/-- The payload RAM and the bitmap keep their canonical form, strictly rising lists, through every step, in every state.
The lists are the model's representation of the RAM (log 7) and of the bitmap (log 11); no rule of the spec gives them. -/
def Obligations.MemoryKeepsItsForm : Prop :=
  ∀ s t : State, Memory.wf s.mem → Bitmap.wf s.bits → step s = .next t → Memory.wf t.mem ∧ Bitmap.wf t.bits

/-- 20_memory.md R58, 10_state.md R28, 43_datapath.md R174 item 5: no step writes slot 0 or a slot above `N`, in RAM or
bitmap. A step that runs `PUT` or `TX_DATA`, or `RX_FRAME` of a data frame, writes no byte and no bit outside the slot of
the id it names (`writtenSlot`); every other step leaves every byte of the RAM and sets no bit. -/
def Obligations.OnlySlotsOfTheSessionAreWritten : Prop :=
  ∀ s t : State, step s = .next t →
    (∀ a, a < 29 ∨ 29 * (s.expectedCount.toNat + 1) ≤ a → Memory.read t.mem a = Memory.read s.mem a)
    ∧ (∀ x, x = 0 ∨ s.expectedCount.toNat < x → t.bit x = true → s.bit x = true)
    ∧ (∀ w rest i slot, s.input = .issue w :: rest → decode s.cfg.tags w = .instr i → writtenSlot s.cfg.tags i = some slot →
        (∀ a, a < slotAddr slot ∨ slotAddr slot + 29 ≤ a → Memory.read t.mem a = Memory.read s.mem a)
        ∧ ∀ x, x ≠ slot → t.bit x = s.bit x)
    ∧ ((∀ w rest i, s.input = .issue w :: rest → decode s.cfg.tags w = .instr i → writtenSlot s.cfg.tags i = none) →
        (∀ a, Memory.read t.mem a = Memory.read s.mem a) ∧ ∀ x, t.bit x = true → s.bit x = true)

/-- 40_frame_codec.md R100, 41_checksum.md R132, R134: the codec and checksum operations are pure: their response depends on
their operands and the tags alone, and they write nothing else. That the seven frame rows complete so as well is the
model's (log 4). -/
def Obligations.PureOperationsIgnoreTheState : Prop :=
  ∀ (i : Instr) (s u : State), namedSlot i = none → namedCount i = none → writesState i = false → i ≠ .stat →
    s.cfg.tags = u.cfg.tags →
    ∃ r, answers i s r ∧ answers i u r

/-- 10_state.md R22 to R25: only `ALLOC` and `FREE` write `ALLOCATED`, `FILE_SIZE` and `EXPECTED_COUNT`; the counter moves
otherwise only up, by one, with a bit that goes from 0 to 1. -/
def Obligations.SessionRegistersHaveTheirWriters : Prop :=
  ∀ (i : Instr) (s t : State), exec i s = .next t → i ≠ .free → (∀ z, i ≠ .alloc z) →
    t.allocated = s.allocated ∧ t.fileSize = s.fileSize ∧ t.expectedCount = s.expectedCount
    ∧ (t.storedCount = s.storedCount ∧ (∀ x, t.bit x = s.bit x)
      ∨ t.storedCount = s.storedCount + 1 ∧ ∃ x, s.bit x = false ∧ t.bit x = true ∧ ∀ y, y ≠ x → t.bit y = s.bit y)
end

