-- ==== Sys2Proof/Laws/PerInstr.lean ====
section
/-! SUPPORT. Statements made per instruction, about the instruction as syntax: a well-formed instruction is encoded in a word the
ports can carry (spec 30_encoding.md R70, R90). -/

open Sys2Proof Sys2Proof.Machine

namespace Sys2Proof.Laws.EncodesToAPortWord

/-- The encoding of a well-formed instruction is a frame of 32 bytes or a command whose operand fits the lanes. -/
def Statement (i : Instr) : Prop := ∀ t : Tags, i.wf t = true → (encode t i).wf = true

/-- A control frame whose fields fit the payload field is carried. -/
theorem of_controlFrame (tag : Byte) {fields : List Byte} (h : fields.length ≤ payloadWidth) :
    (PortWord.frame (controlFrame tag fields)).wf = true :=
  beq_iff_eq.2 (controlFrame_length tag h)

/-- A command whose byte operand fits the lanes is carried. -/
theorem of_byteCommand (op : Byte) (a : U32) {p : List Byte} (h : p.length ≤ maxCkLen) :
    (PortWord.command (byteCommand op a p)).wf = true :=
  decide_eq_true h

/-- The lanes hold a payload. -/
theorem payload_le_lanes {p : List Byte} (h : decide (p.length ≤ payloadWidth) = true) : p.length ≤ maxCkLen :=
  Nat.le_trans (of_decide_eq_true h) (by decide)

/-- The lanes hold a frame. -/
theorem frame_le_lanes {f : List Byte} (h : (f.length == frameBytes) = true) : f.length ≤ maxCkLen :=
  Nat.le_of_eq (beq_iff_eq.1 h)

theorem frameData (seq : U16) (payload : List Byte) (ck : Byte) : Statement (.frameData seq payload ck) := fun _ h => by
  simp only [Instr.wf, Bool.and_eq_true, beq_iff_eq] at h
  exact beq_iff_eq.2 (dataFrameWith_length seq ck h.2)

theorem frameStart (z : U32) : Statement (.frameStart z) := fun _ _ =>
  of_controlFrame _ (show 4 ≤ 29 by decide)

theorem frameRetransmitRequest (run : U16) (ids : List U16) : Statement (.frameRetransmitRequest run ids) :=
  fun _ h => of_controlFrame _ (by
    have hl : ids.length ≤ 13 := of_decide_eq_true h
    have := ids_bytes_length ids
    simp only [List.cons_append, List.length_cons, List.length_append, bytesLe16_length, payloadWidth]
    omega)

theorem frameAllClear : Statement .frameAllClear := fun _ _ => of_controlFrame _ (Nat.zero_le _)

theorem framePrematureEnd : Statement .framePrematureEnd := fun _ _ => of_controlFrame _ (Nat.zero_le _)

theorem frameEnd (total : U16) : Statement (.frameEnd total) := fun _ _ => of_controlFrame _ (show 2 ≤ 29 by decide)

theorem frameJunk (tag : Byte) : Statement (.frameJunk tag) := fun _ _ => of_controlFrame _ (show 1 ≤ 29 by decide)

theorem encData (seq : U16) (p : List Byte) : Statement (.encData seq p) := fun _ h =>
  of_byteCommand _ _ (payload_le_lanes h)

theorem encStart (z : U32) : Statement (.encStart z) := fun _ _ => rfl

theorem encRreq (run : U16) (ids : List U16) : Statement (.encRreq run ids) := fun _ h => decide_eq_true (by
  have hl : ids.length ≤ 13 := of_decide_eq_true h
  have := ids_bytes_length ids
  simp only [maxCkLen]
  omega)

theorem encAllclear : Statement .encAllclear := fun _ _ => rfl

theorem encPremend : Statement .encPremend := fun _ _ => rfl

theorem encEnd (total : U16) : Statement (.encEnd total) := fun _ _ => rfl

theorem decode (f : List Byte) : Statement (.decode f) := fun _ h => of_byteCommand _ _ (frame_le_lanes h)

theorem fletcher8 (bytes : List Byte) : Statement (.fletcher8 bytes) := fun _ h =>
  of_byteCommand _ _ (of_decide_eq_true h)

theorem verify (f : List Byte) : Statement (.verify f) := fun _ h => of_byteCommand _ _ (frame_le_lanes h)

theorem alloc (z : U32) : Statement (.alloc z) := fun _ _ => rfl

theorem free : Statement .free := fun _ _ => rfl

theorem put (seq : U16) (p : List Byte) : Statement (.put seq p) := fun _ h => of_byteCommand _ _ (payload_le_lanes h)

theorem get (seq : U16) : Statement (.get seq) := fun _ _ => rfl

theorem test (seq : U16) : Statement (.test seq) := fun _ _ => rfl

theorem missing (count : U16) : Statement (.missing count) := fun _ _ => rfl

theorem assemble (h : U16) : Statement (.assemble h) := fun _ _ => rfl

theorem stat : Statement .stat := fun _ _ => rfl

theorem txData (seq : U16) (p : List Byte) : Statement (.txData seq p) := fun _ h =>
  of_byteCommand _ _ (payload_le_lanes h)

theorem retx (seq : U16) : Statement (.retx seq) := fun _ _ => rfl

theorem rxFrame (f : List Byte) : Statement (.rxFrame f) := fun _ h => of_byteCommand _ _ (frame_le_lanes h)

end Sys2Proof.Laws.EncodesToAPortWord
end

### What to produce
From the data above, output exactly the lines between the one containing "field is carried. -/" and the one containing "theorem frameData (seq", counting both of them.

### Task response
/-- A control frame whose fields fit the payload field is carried. -/
theorem of_controlFrame (tag : Byte) {fields : List Byte} (h : fields.length ≤ payloadWidth) :
    (PortWord.frame (controlFrame tag fields)).wf = true :=
  beq_iff_eq.2 (controlFrame_length tag h)

/-- A command whose byte operand fits the lanes is carried. -/
theorem of_byteCommand (op : Byte) (a : U32) {p : List Byte} (h : p.length ≤ maxCkLen) :
    (PortWord.command (byteCommand op a p)).wf = true :=
  decide_eq_true h

/-- The lanes hold a payload. -/
theorem payload_le_lanes {p : List Byte} (h : decide (p.length ≤ payloadWidth) = true) : p.length ≤ maxCkLen :=
  Nat.le_trans (of_decide_eq_true h) (by decide)

/-- The lanes hold a frame. -/
theorem frame_le_lanes {f : List Byte} (h : (f.length == frameBytes) = true) : f.length ≤ maxCkLen :=
  Nat.le_of_eq (beq_iff_eq.1 h)

theorem frameData (seq : U16) (payload : List Byte) (ck : Byte) : Statement (.frameData seq payload ck) := fun _ h => by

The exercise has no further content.